Under traditional regulation, all prudent operating costs and capital costs for generation, transmission, and distribution are aggregated to determine the size of the revenue requirement and the corresponding retail rates charged to customers.1 In a competitive market for generation, the most expensive unit needed to meet the load sets the wholesale price paid to all units that are generating in the market (prices actually vary from location to location owing to congestion on the transmission lines, but this is not an important issue for this example). When an expensive peaking unit sets the price on a hot summer day, the wholesale price paid to generators is much higher than the operating costs of most units. This “extra” income can be used to cover the capital cost of generation.

In theory, the wholesale price in a competitive market should cover all of the operating and capital costs of generation, but, as explained in this chapter and in Appendix E, “Paying for Reliability in Deregulated Markets,” a truly competitive market will not cover the capital cost of a peaking unit unless high prices (scarcity prices) are allowed. However, the total cost of the combined-cycle unit in this example ($75/MWh) is covered by the wholesale price ($80/MWh). Although these results are clearly sensitive to the assumptions made, this specific example shows that it is quite possible in a competitive market to add new generating capacity without increasing the wholesale price. In fact, the simulated market prices in some of the scenarios presented in Chapter 5 are lower when new generating capacity is added. The reason is that the new efficient units displace some generation from existing units that are more expensive to operate, and the more efficient units set the market price more frequently.

Who does pay for the incremental cost of replacing Indian Point in this example, if customers still pay the same wholesale price as before?
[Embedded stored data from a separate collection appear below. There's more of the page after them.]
-- ==== Sys2Proof/WellFormed.lean ====
section
/-! DEFINITION. Which instruction terms the manual's syntax and the encoding's fields admit: the operand checks of
40_compare_and_jump.md R100, 41_jump_on_register.md R140, 43_alu32_add.md R191 and 70_reset_and_hazards.md R223.
Register numbers are bounded by their types. -/

namespace Sys2Proof

/-- "The registers available as operands are restricted to R0-R7 and R16-R23" (R100, R21). -/
def cjRegOk (r : GReg) : Bool := decide (r.val < 8) || (decide (16 ≤ r.val) && decide (r.val < 24))

/-- `#r9:2`: a multiple of 4 in -1024..+1020 (R9, R79, R100). -/
def r9Ok (off : Int) : Bool := decide (off % 4 = 0) && (decide (-1024 ≤ off) && decide (off ≤ 1020))

/-- `#r13:2`: a multiple of 4 in -16384..+16380 (R9, R82, R140). -/
def r13Ok (off : Int) : Bool := decide (off % 4 = 0) && (decide (-16384 ≤ off) && decide (off ≤ 16380))

/-- `#U5`: 0..31 (R80, R100). -/
def u5Ok (u : Nat) : Bool := decide (u < 32)

/-- `#s16`: -32768..32767 (R191). -/
def s16Ok (s16 : Int) : Bool := decide (-32768 ≤ s16) && decide (s16 ≤ 32767)

/-- The operands are ones the manual's syntax and the encoding's fields can express. -/
def Instr.wf : Instr → Bool
  | .p0CmpEqN1NewNt rs off
  | .p0CmpEqN1NewT rs off
  | .p0CmpEqN1NotNewNt rs off
  | .p0CmpEqN1NotNewT rs off
  | .p1CmpEqN1NewNt rs off
  | .p1CmpEqN1NewT rs off
  | .p1CmpEqN1NotNewNt rs off
  | .p1CmpEqN1NotNewT rs off
  | .p0CmpGtN1NewNt rs off
  | .p0CmpGtN1NewT rs off
  | .p0CmpGtN1NotNewNt rs off
  | .p0CmpGtN1NotNewT rs off
  | .p1CmpGtN1NewNt rs off
  | .p1CmpGtN1NewT rs off
  | .p1CmpGtN1NotNewNt rs off
  | .p1CmpGtN1NotNewT rs off
  | .p0TstbitNewNt rs off
  | .p0TstbitNewT rs off
  | .p0TstbitNotNewNt rs off
  | .p0TstbitNotNewT rs off
  | .p1TstbitNewNt rs off
  | .p1TstbitNewT rs off
  | .p1TstbitNotNewNt rs off
  | .p1TstbitNotNewT rs off => cjRegOk rs && r9Ok off
  | .p0CmpEqU5NewNt rs u off
  | .p0CmpEqU5NewT rs u off
  | .p0CmpEqU5NotNewNt rs u off
  | .p0CmpEqU5NotNewT rs u off
  | .p1CmpEqU5NewNt rs u off
  | .p1CmpEqU5NewT rs u off
  | .p1CmpEqU5NotNewNt rs u off
  | .p1CmpEqU5NotNewT rs u off
  | .p0CmpGtU5NewNt rs u off
  | .p0CmpGtU5NewT rs u off
  | .p0CmpGtU5NotNewNt rs u off
  | .p0CmpGtU5NotNewT rs u off
  | .p1CmpGtU5NewNt rs u off
  | .p1CmpGtU5NewT rs u off
  | .p1CmpGtU5NotNewNt rs u off
  | .p1CmpGtU5NotNewT rs u off
  | .p0CmpGtuU5NewNt rs u off
  | .p0CmpGtuU5NewT rs u off
  | .p0CmpGtuU5NotNewNt rs u off
  | .p0CmpGtuU5NotNewT rs u off
  | .p1CmpGtuU5NewNt rs u off
  | .p1CmpGtuU5NewT rs u off
  | .p1CmpGtuU5NotNewNt rs u off
  | .p1CmpGtuU5NotNewT rs u off => cjRegOk rs && u5Ok u && r9Ok off
  | .p0CmpEqRRNewNt rs rt off
  | .p0CmpEqRRNewT rs rt off
  | .p0CmpEqRRNotNewNt rs rt off
  | .p0CmpEqRRNotNewT rs rt off
  | .p1CmpEqRRNewNt rs rt off
  | .p1CmpEqRRNewT rs rt off
  | .p1CmpEqRRNotNewNt rs rt off
  | .p1CmpEqRRNotNewT rs rt off
  | .p0CmpGtRRNewNt rs rt off
  | .p0CmpGtRRNewT rs rt off
  | .p0CmpGtRRNotNewNt rs rt off
  | .p0CmpGtRRNotNewT rs rt off
  | .p1CmpGtRRNewNt rs rt off
  | .p1CmpGtRRNewT rs rt off
  | .p1CmpGtRRNotNewNt rs rt off
  | .p1CmpGtRRNotNewT rs rt off
  | .p0CmpGtuRRNewNt rs rt off
  | .p0CmpGtuRRNewT rs rt off
  | .p0CmpGtuRRNotNewNt rs rt off
  | .p0CmpGtuRRNotNewT rs rt off
  | .p1CmpGtuRRNewNt rs rt off
  | .p1CmpGtuRRNewT rs rt off
  | .p1CmpGtuRRNotNewNt rs rt off
  | .p1CmpGtuRRNotNewT rs rt off => cjRegOk rs && cjRegOk rt && r9Ok off
  | .jumpNeNt _ off
  | .jumpNeT _ off
  | .jumpLeNt _ off
  | .jumpLeT _ off
  | .jumpEqNt _ off
  | .jumpEqT _ off
  | .jumpGeNt _ off
  | .jumpGeT _ off => r13Ok off
  | .addImm _ _ s16 => s16Ok s16
  | .addReg _ _ _
  | .addRegSat _ _ _ => true
  | .vasrBHSat _ _ _ _
  | .vasrBHRndSat _ _ _ _
  | .vasrHWRndSat _ _ _ _
  | .vasrHW _ _ _ _
  | .vasrHWSat _ _ _ _
  | .vasrUbHSat _ _ _ _
  | .vasrUbHRndSat _ _ _ _
  | .vasrUbUhSat _ _ _ _
  | .vasrUbUhRndSat _ _ _ _
  | .vasrUhUwSat _ _ _ _
  | .vasrUhUwRndSat _ _ _ _
  | .vasrUhWSat _ _ _ _
  | .vasrUhWRndSat _ _ _ _ => true

end Sys2Proof
end

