-- ==== Sys2Proof/Machine/State.lean ====
section
/-! DEFINITION. The state of the machine (10_state.md R37): the architectural registers and the parameters of the run,
the reasons a step stops (60_exceptions.md R203), and the state at reset (10_state.md R38). -/

namespace Sys2Proof.Machine

open Sys2Proof

/-- Bytes by address in ONE canonical form: addresses strictly rising, each below 2^32. An unlisted address holds no
value, so no entry can equal what an unlisted address reads as (20_memory.md R51: the text is a PARTIAL map). Log 7. -/
abbrev Memory := List Host.Cell

/-- A vector register's value: its 32-bit words, bits 31:0 first (10_state.md R33, 00_scope.md R11). Log 4. -/
abbrev VecVal := List Word

/-- The parameters of a run (R37, 00_scope.md R6). They are no state of the machine: no step changes them. Log 6. -/
structure Params where
  /-- the program text (R51, R53, R60) -/
  text : Memory
  /-- `HALT_PC`: the run has ended when `pc` is here (70_reset_and_hazards.md R226) -/
  haltPc : Word
  /-- `VLEN_BITS` / 32 (R33, D14) -/
  vlenWords : Nat
  /-- `ADMIT_UNSOURCED_ENCODINGS` (30_encoding.md R84, D32) -/
  admitUnsourced : Bool
deriving DecidableEq, Repr

/-- The state of the machine (R37). -/
structure State where
  /-- general registers R0..R31 (R20) -/
  r : Vector Word 32
  /-- predicate registers P0..P3 (R30) -/
  p : Vector Byte 4
  /-- HVX vector registers V0..V31 (R33) -/
  v : Vector VecVal 32
  /-- the sticky overflow flag OVF of the Status Register (R31, R32) -/
  ovf : Bool
  /-- the program counter (R25, R26) -/
  pc : Word
  /-- the parameters of the run -/
  params : Params
deriving DecidableEq, Repr

/-- The faults of a step (60_exceptions.md R203). R203's `UnwrittenRegister` does not exist here: every register holds a
value (log 10). -/
inductive Fault where
  /-- `fault(FetchOutsideText, a)`: raised by the fetch when `a` = `pc` is not `HALT_PC` and not in the program text
  (20_memory.md R51). SAFE: the machine stops where the hardware might go on (log 7). -/
  | fetchOutsideText (a : Word)
deriving DecidableEq, Repr

/-- The refusals of a step or of a launch (R203). All are SAFE: the machine stops where the hardware might go on. -/
inductive Refusal where
  /-- An instruction without a meaning in the model. Raised by no arm: all 96 instructions have their meaning. -/
  | notModelled (mnemonic : String)
  /-- `refuse(ParseNotSingle, w)`: raised by the decoder when `w[15:14]` is not `11` (30_encoding.md R72; log 11). -/
  | parseNotSingle (w : Word)
  /-- `refuse(NoSuchEncoding, w)`: raised by the decoder when no row of the opcode table matches (R84; log 18). -/
  | noSuchEncoding (w : Word)
  /-- `refuse(UnsourcedEncoding, w)`: raised by the fetch when the matching row's bits are from general knowledge and
  `ADMIT_UNSOURCED_ENCODINGS` is false (R84; log 5). -/
  | unsourcedEncoding (w : Word)
  /-- `refuse(MisalignedEntry)`: raised by the launch when `ENTRY_PC` or `HALT_PC` is not a multiple of 4
  (70_reset_and_hazards.md R221). -/
  | misalignedEntry
deriving DecidableEq, Repr

/-- The parameters at reset: no text, the model's `HALT_PC` (log 3), and the spec's defaults for `VLEN_BITS` (log 4) and
`ADMIT_UNSOURCED_ENCODINGS` (log 5). -/
def Params.reset : Params :=
  { text := [], haltPc := Config.defaultHaltPc, vlenWords := Config.defaultVlenWords,
    admitUnsourced := Config.defaultAdmitUnsourced }

/-- The machine at reset: the launch of R38 with every parameter at its default. The spec gives no register a value
there; every register holds 0 (DESIGN CHOICE, unsafe, log 1), and `pc` is the model's `ENTRY_PC` (log 2). -/
def State.reset : State :=
  { r := Vector.replicate 32 0#32
    p := Vector.replicate 4 0#8
    v := Vector.replicate 32 (List.replicate Config.defaultVlenWords 0#32)
    ovf := false
    pc := Config.defaultEntryPc
    params := Params.reset }

end Sys2Proof.Machine
end

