-- ==== Sys2Proof/Machine/Operands.lean ====
section
/-! DEFINITION. Operand forms: immediates (30_encoding.md R78-R80), jump targets (R102, R141), compares (R103-R111), and
the elements, shift amounts, rounding shift and saturation of the HVX group (42_hvx_vasr_narrow.md R160-R164). -/

namespace Sys2Proof.Machine

open Sys2Proof

/-! ## Immediates and jump targets -/

/-- `apply_extension(#x)`: the identity, as the model admits no constant extender (R78, D6). Log 12. -/
def applyExtension (x : Int) : Int := x

/-- An immediate in 32-bit arithmetic: `trunc_32` of its value (00_scope.md R9, R14). -/
def immWord (x : Int) : Word := BitVec.ofInt 32 x

/-- `#U5` as a 32-bit value, zero-extended (R80). -/
def immU5 (u : Nat) : Word := BitVec.ofNat 32 u

/-- The constant `-1` of `cmp.eq(Rs,#-1)` and `cmp.gt(Rs,#-1)` (R103, R106). -/
def minusOne : Word := 0xFFFFFFFF#32

/-- The target of a compare-and-jump:
`#r = apply_extension(#r); #r = #r & ~PCALIGN_MASK; PC = PC + #r`, modulo 2^32 (R102, R29). -/
def cjTarget (pc : Word) (off : Int) : Word := pc + (immWord (applyExtension off) &&& ~~~Config.pcAlignMask)

/-- The target of a jump on register: `PC = PC + #r`, with neither extension nor mask (R141). -/
def jrTarget (pc : Word) (off : Int) : Word := pc + immWord off

/-! ## Compares -/

/-- Equality of all 32 bits (R103, R104, R105). -/
def cmpEq (a b : Word) : Bool := a == b

/-- Signed greater-than (R106, R107, R108). -/
def cmpGt (a b : Word) : Bool := decide (b.toInt < a.toInt)

/-- Unsigned greater-than (R109, R110; both operands unsigned, 90_conflicts.md C4). -/
def cmpGtu (a b : Word) : Bool := decide (b.toNat < a.toNat)

/-- Bit 0 of the register (R111). -/
def tstbit0 (a : Word) : Bool := a.getLsbD 0

/-- `Rs != 0` (R142). -/
def condNe (a : Word) : Bool := a != 0#32

/-- `Rs <= 0`, signed (R144). -/
def condLe (a : Word) : Bool := decide (a.toInt ≤ 0)

/-- `Rs == 0` (R146). -/
def condEq (a : Word) : Bool := a == 0#32

/-- `Rs >= 0`, signed (R148). -/
def condGe (a : Word) : Bool := decide (0 ≤ a.toInt)

/-! ## Vector elements (00_scope.md R11; D30, log 14) -/

/-- Element `i` of width 32: bits `32i+31 : 32i`. -/
def elem32 (x : VecVal) (i : Nat) : Word := x.getD i 0#32

/-- Element `i` of width 16: bits `16i+15 : 16i`. -/
def elem16 (x : VecVal) (i : Nat) : Half := (x.getD (i / 2) 0#32).extractLsb' (16 * (i % 2)) 16

/-- Element `i` of width 8: bits `8i+7 : 8i`. -/
def elem8 (x : VecVal) (i : Nat) : Byte := (x.getD (i / 4) 0#32).extractLsb' (8 * (i % 4)) 8

/-- The register of `n` words whose 32-bit element `i` is `f i`. -/
def ofElems32 (n : Nat) (f : Nat → Word) : VecVal := (List.range n).map f

/-- The register of `n` words whose 16-bit element `i` is `f i`. -/
def ofElems16 (n : Nat) (f : Nat → Half) : VecVal := (List.range n).map fun k => f (2 * k + 1) ++ f (2 * k)

/-! ## Shift amounts, rounding shift, saturation -/

/-- `shamt = Rt & 0x7` for 16-bit source elements (R162). -/
def shamt16 (rt : Word) : Nat := (rt.extractLsb' 0 3).toNat

/-- `shamt = Rt & 0xF` for 32-bit source elements (R162). -/
def shamt32 (rt : Word) : Nat := (rt.extractLsb' 0 4).toNat

/-- The rounding bias: `2^(n-1)` with `:rnd` and `n ≥ 1`, else 0 (R163; D15, D16, log 14). -/
def roundBias (n : Nat) (rnd : Bool) : Int := if rnd && decide (1 ≤ n) then 2 ^ (n - 1) else 0

/-- `shr(x, n, rnd) = (x + bias) asr n` in unbounded integers (R163, D17); division by the positive `2^n` rounds down, which
is `asr` (R14). -/
def shr (x : Int) (n : Nat) (rnd : Bool) : Int := (x + roundBias n rnd) / 2 ^ n

/-- `x` clamped to `lo..hi` (R160). -/
def clampTo (lo hi x : Int) : Int := if x < lo then lo else if hi < x then hi else x

/-- `sat8` (R160, D28). -/
def sat8 (x : Int) : Byte := BitVec.ofInt 8 (clampTo (-128) 127 x)

/-- `usat8` (R160). -/
def usat8 (x : Int) : Byte := BitVec.ofInt 8 (clampTo 0 255 x)

/-- `sat16` (R160). -/
def sat16 (x : Int) : Half := BitVec.ofInt 16 (clampTo (-32768) 32767 x)

/-- `usat16` (R160). -/
def usat16 (x : Int) : Half := BitVec.ofInt 16 (clampTo 0 65535 x)

/-- `trunc_16`, the conversion of the one non-saturating instruction (R164, R168; D29). -/
def trunc16 (x : Int) : Half := BitVec.ofInt 16 x

/-- The value of a signed 16-bit element `.h` (R161). -/
def valH (e : Half) : Int := e.toInt

/-- The value of an unsigned 16-bit element `.uh` (R161). -/
def valUh (e : Half) : Int := (e.toNat : Int)

/-- The value of a signed 32-bit element `.w` (R161). -/
def valW (e : Word) : Int := e.toInt

/-- The value of an unsigned 32-bit element `.uw` (R161). -/
def valUw (e : Word) : Int := (e.toNat : Int)

/-- One destination element of a 16-bit source width: high half from `Vu`, low half from `Vv` (R164). -/
def lane16 (val : Half → Int) (conv : Int → Byte) (n : Nat) (rnd : Bool) (u v : Half) : Half :=
  conv (shr (val u) n rnd) ++ conv (shr (val v) n rnd)

/-- One destination element of a 32-bit source width: high half from `Vu`, low half from `Vv` (R164). -/
def lane32 (val : Word → Int) (conv : Int → Half) (n : Nat) (rnd : Bool) (u v : Word) : Word :=
  conv (shr (val u) n rnd) ++ conv (shr (val v) n rnd)

end Sys2Proof.Machine
end

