-- ==== Sys2Proof/Machine/Dispatch.lean ====
section
/-! DEFINITION. The dispatch: one arm per constructor of `Instr`. -/

namespace Sys2Proof.Machine

def exec (i : Instr) (s : State) : Host.Outcome State Fault Refusal :=
  match i with
  | .p0CmpEqN1NewNt rs off => Sys2Proof.Machine.execP0CmpEqN1NewNt rs off s
  | .p0CmpEqN1NewT rs off => Sys2Proof.Machine.execP0CmpEqN1NewT rs off s
  | .p0CmpEqN1NotNewNt rs off => Sys2Proof.Machine.execP0CmpEqN1NotNewNt rs off s
  | .p0CmpEqN1NotNewT rs off => Sys2Proof.Machine.execP0CmpEqN1NotNewT rs off s
  | .p1CmpEqN1NewNt rs off => Sys2Proof.Machine.execP1CmpEqN1NewNt rs off s
  | .p1CmpEqN1NewT rs off => Sys2Proof.Machine.execP1CmpEqN1NewT rs off s
  | .p1CmpEqN1NotNewNt rs off => Sys2Proof.Machine.execP1CmpEqN1NotNewNt rs off s
  | .p1CmpEqN1NotNewT rs off => Sys2Proof.Machine.execP1CmpEqN1NotNewT rs off s
  | .p0CmpEqU5NewNt rs u off => Sys2Proof.Machine.execP0CmpEqU5NewNt rs u off s
  | .p0CmpEqU5NewT rs u off => Sys2Proof.Machine.execP0CmpEqU5NewT rs u off s
  | .p0CmpEqU5NotNewNt rs u off => Sys2Proof.Machine.execP0CmpEqU5NotNewNt rs u off s
  | .p0CmpEqU5NotNewT rs u off => Sys2Proof.Machine.execP0CmpEqU5NotNewT rs u off s
  | .p1CmpEqU5NewNt rs u off => Sys2Proof.Machine.execP1CmpEqU5NewNt rs u off s
  | .p1CmpEqU5NewT rs u off => Sys2Proof.Machine.execP1CmpEqU5NewT rs u off s
  | .p1CmpEqU5NotNewNt rs u off => Sys2Proof.Machine.execP1CmpEqU5NotNewNt rs u off s
  | .p1CmpEqU5NotNewT rs u off => Sys2Proof.Machine.execP1CmpEqU5NotNewT rs u off s
  | .p0CmpEqRRNewNt rs rt off => Sys2Proof.Machine.execP0CmpEqRRNewNt rs rt off s
  | .p0CmpEqRRNewT rs rt off => Sys2Proof.Machine.execP0CmpEqRRNewT rs rt off s
  | .p0CmpEqRRNotNewNt rs rt off => Sys2Proof.Machine.execP0CmpEqRRNotNewNt rs rt off s
  | .p0CmpEqRRNotNewT rs rt off => Sys2Proof.Machine.execP0CmpEqRRNotNewT rs rt off s
  | .p1CmpEqRRNewNt rs rt off => Sys2Proof.Machine.execP1CmpEqRRNewNt rs rt off s
  | .p1CmpEqRRNewT rs rt off => Sys2Proof.Machine.execP1CmpEqRRNewT rs rt off s
  | .p1CmpEqRRNotNewNt rs rt off => Sys2Proof.Machine.execP1CmpEqRRNotNewNt rs rt off s
  | .p1CmpEqRRNotNewT rs rt off => Sys2Proof.Machine.execP1CmpEqRRNotNewT rs rt off s
  | .p0CmpGtN1NewNt rs off => Sys2Proof.Machine.execP0CmpGtN1NewNt rs off s
  | .p0CmpGtN1NewT rs off => Sys2Proof.Machine.execP0CmpGtN1NewT rs off s
  | .p0CmpGtN1NotNewNt rs off => Sys2Proof.Machine.execP0CmpGtN1NotNewNt rs off s
  | .p0CmpGtN1NotNewT rs off => Sys2Proof.Machine.execP0CmpGtN1NotNewT rs off s
  | .p1CmpGtN1NewNt rs off => Sys2Proof.Machine.execP1CmpGtN1NewNt rs off s
  | .p1CmpGtN1NewT rs off => Sys2Proof.Machine.execP1CmpGtN1NewT rs off s
  | .p1CmpGtN1NotNewNt rs off => Sys2Proof.Machine.execP1CmpGtN1NotNewNt rs off s
  | .p1CmpGtN1NotNewT rs off => Sys2Proof.Machine.execP1CmpGtN1NotNewT rs off s
  | .p0CmpGtU5NewNt rs u off => Sys2Proof.Machine.execP0CmpGtU5NewNt rs u off s
  | .p0CmpGtU5NewT rs u off => Sys2Proof.Machine.execP0CmpGtU5NewT rs u off s
  | .p0CmpGtU5NotNewNt rs u off => Sys2Proof.Machine.execP0CmpGtU5NotNewNt rs u off s
  | .p0CmpGtU5NotNewT rs u off => Sys2Proof.Machine.execP0CmpGtU5NotNewT rs u off s
  | .p1CmpGtU5NewNt rs u off => Sys2Proof.Machine.execP1CmpGtU5NewNt rs u off s
  | .p1CmpGtU5NewT rs u off => Sys2Proof.Machine.execP1CmpGtU5NewT rs u off s
  | .p1CmpGtU5NotNewNt rs u off => Sys2Proof.Machine.execP1CmpGtU5NotNewNt rs u off s
  | .p1CmpGtU5NotNewT rs u off => Sys2Proof.Machine.execP1CmpGtU5NotNewT rs u off s
  | .p0CmpGtRRNewNt rs rt off => Sys2Proof.Machine.execP0CmpGtRRNewNt rs rt off s
  | .p0CmpGtRRNewT rs rt off => Sys2Proof.Machine.execP0CmpGtRRNewT rs rt off s
  | .p0CmpGtRRNotNewNt rs rt off => Sys2Proof.Machine.execP0CmpGtRRNotNewNt rs rt off s
  | .p0CmpGtRRNotNewT rs rt off => Sys2Proof.Machine.execP0CmpGtRRNotNewT rs rt off s
  | .p1CmpGtRRNewNt rs rt off => Sys2Proof.Machine.execP1CmpGtRRNewNt rs rt off s
  | .p1CmpGtRRNewT rs rt off => Sys2Proof.Machine.execP1CmpGtRRNewT rs rt off s
  | .p1CmpGtRRNotNewNt rs rt off => Sys2Proof.Machine.execP1CmpGtRRNotNewNt rs rt off s
  | .p1CmpGtRRNotNewT rs rt off => Sys2Proof.Machine.execP1CmpGtRRNotNewT rs rt off s
  | .p0CmpGtuU5NewNt rs u off => Sys2Proof.Machine.execP0CmpGtuU5NewNt rs u off s
  | .p0CmpGtuU5NewT rs u off => Sys2Proof.Machine.execP0CmpGtuU5NewT rs u off s
  | .p0CmpGtuU5NotNewNt rs u off => Sys2Proof.Machine.execP0CmpGtuU5NotNewNt rs u off s
  | .p0CmpGtuU5NotNewT rs u off => Sys2Proof.Machine.execP0CmpGtuU5NotNewT rs u off s
  | .p1CmpGtuU5NewNt rs u off => Sys2Proof.Machine.execP1CmpGtuU5NewNt rs u off s
  | .p1CmpGtuU5NewT rs u off => Sys2Proof.Machine.execP1CmpGtuU5NewT rs u off s
  | .p1CmpGtuU5NotNewNt rs u off => Sys2Proof.Machine.execP1CmpGtuU5NotNewNt rs u off s
  | .p1CmpGtuU5NotNewT rs u off => Sys2Proof.Machine.execP1CmpGtuU5NotNewT rs u off s
  | .p0CmpGtuRRNewNt rs rt off => Sys2Proof.Machine.execP0CmpGtuRRNewNt rs rt off s
  | .p0CmpGtuRRNewT rs rt off => Sys2Proof.Machine.execP0CmpGtuRRNewT rs rt off s
  | .p0CmpGtuRRNotNewNt rs rt off => Sys2Proof.Machine.execP0CmpGtuRRNotNewNt rs rt off s
  | .p0CmpGtuRRNotNewT rs rt off => Sys2Proof.Machine.execP0CmpGtuRRNotNewT rs rt off s
  | .p1CmpGtuRRNewNt rs rt off => Sys2Proof.Machine.execP1CmpGtuRRNewNt rs rt off s
  | .p1CmpGtuRRNewT rs rt off => Sys2Proof.Machine.execP1CmpGtuRRNewT rs rt off s
  | .p1CmpGtuRRNotNewNt rs rt off => Sys2Proof.Machine.execP1CmpGtuRRNotNewNt rs rt off s
  | .p1CmpGtuRRNotNewT rs rt off => Sys2Proof.Machine.execP1CmpGtuRRNotNewT rs rt off s
  | .p0TstbitNewNt rs off => Sys2Proof.Machine.execP0TstbitNewNt rs off s
  | .p0TstbitNewT rs off => Sys2Proof.Machine.execP0TstbitNewT rs off s
  | .p0TstbitNotNewNt rs off => Sys2Proof.Machine.execP0TstbitNotNewNt rs off s
  | .p0TstbitNotNewT rs off => Sys2Proof.Machine.execP0TstbitNotNewT rs off s
  | .p1TstbitNewNt rs off => Sys2Proof.Machine.execP1TstbitNewNt rs off s
  | .p1TstbitNewT rs off => Sys2Proof.Machine.execP1TstbitNewT rs off s
  | .p1TstbitNotNewNt rs off => Sys2Proof.Machine.execP1TstbitNotNewNt rs off s
  | .p1TstbitNotNewT rs off => Sys2Proof.Machine.execP1TstbitNotNewT rs off s
  | .jumpNeNt rs off => Sys2Proof.Machine.execJumpNeNt rs off s
  | .jumpNeT rs off => Sys2Proof.Machine.execJumpNeT rs off s
  | .jumpLeNt rs off => Sys2Proof.Machine.execJumpLeNt rs off s
  | .jumpLeT rs off => Sys2Proof.Machine.execJumpLeT rs off s
  | .jumpEqNt rs off => Sys2Proof.Machine.execJumpEqNt rs off s
  | .jumpEqT rs off => Sys2Proof.Machine.execJumpEqT rs off s
  | .jumpGeNt rs off => Sys2Proof.Machine.execJumpGeNt rs off s
  | .jumpGeT rs off => Sys2Proof.Machine.execJumpGeT rs off s
  | .addImm rd rs s16 => Sys2Proof.Machine.execAddImm rd rs s16 s
  | .addReg rd rs rt => Sys2Proof.Machine.execAddReg rd rs rt s
  | .addRegSat rd rs rt => Sys2Proof.Machine.execAddRegSat rd rs rt s
  | .vasrBHSat vd vu vv rt => Sys2Proof.Machine.execVasrBHSat vd vu vv rt s
  | .vasrBHRndSat vd vu vv rt => Sys2Proof.Machine.execVasrBHRndSat vd vu vv rt s
  | .vasrHWRndSat vd vu vv rt => Sys2Proof.Machine.execVasrHWRndSat vd vu vv rt s
  | .vasrHW vd vu vv rt => Sys2Proof.Machine.execVasrHW vd vu vv rt s
  | .vasrHWSat vd vu vv rt => Sys2Proof.Machine.execVasrHWSat vd vu vv rt s
  | .vasrUbHSat vd vu vv rt => Sys2Proof.Machine.execVasrUbHSat vd vu vv rt s
  | .vasrUbHRndSat vd vu vv rt => Sys2Proof.Machine.execVasrUbHRndSat vd vu vv rt s
  | .vasrUbUhSat vd vu vv rt => Sys2Proof.Machine.execVasrUbUhSat vd vu vv rt s
  | .vasrUbUhRndSat vd vu vv rt => Sys2Proof.Machine.execVasrUbUhRndSat vd vu vv rt s
  | .vasrUhUwSat vd vu vv rt => Sys2Proof.Machine.execVasrUhUwSat vd vu vv rt s
  | .vasrUhUwRndSat vd vu vv rt => Sys2Proof.Machine.execVasrUhUwRndSat vd vu vv rt s
  | .vasrUhWSat vd vu vv rt => Sys2Proof.Machine.execVasrUhWSat vd vu vv rt s
  | .vasrUhWRndSat vd vu vv rt => Sys2Proof.Machine.execVasrUhWRndSat vd vu vv rt s

end Sys2Proof.Machine
end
The main loser in this example is Entergy, because the substantial annual earnings from Indian Point have now been eliminated. Given the many complexities of determining costs, such as the effect of increases in the use of natural gas on the future price of natural gas, it is extremely difficult to measure the true cost to customers of replacing Indian Point. The most important complications about determining this cost are discussed in Box 4-2. The main point of the present example is to show that the current wholesale price of electricity in the New York market may cover a large part of the incremental costs of replacing Indian Point. In a competitive market, the financial consequences for customers are likely to be smaller than the consequences would have been under traditional regulation. There is, however, an important qualification that should be made. The example here and the scenarios presented in Chapter 5 assume that new generating capacity will be built in a timely way before Indian Point is retired. If Indian Point experienced an unscheduled failure and had to be taken off-line in an emergency, the wholesale price would increase substantially. Without Indian Point and without new capacity, more-inefficient units with higher costs would have to be used to meet load. These expensive units would set higher wholesale prices.


1In fact, traditional regulation did not apply to Indian Point Unit 3, because it was owned by the New York Power Authority, and its power was sold in part outside the regulated market.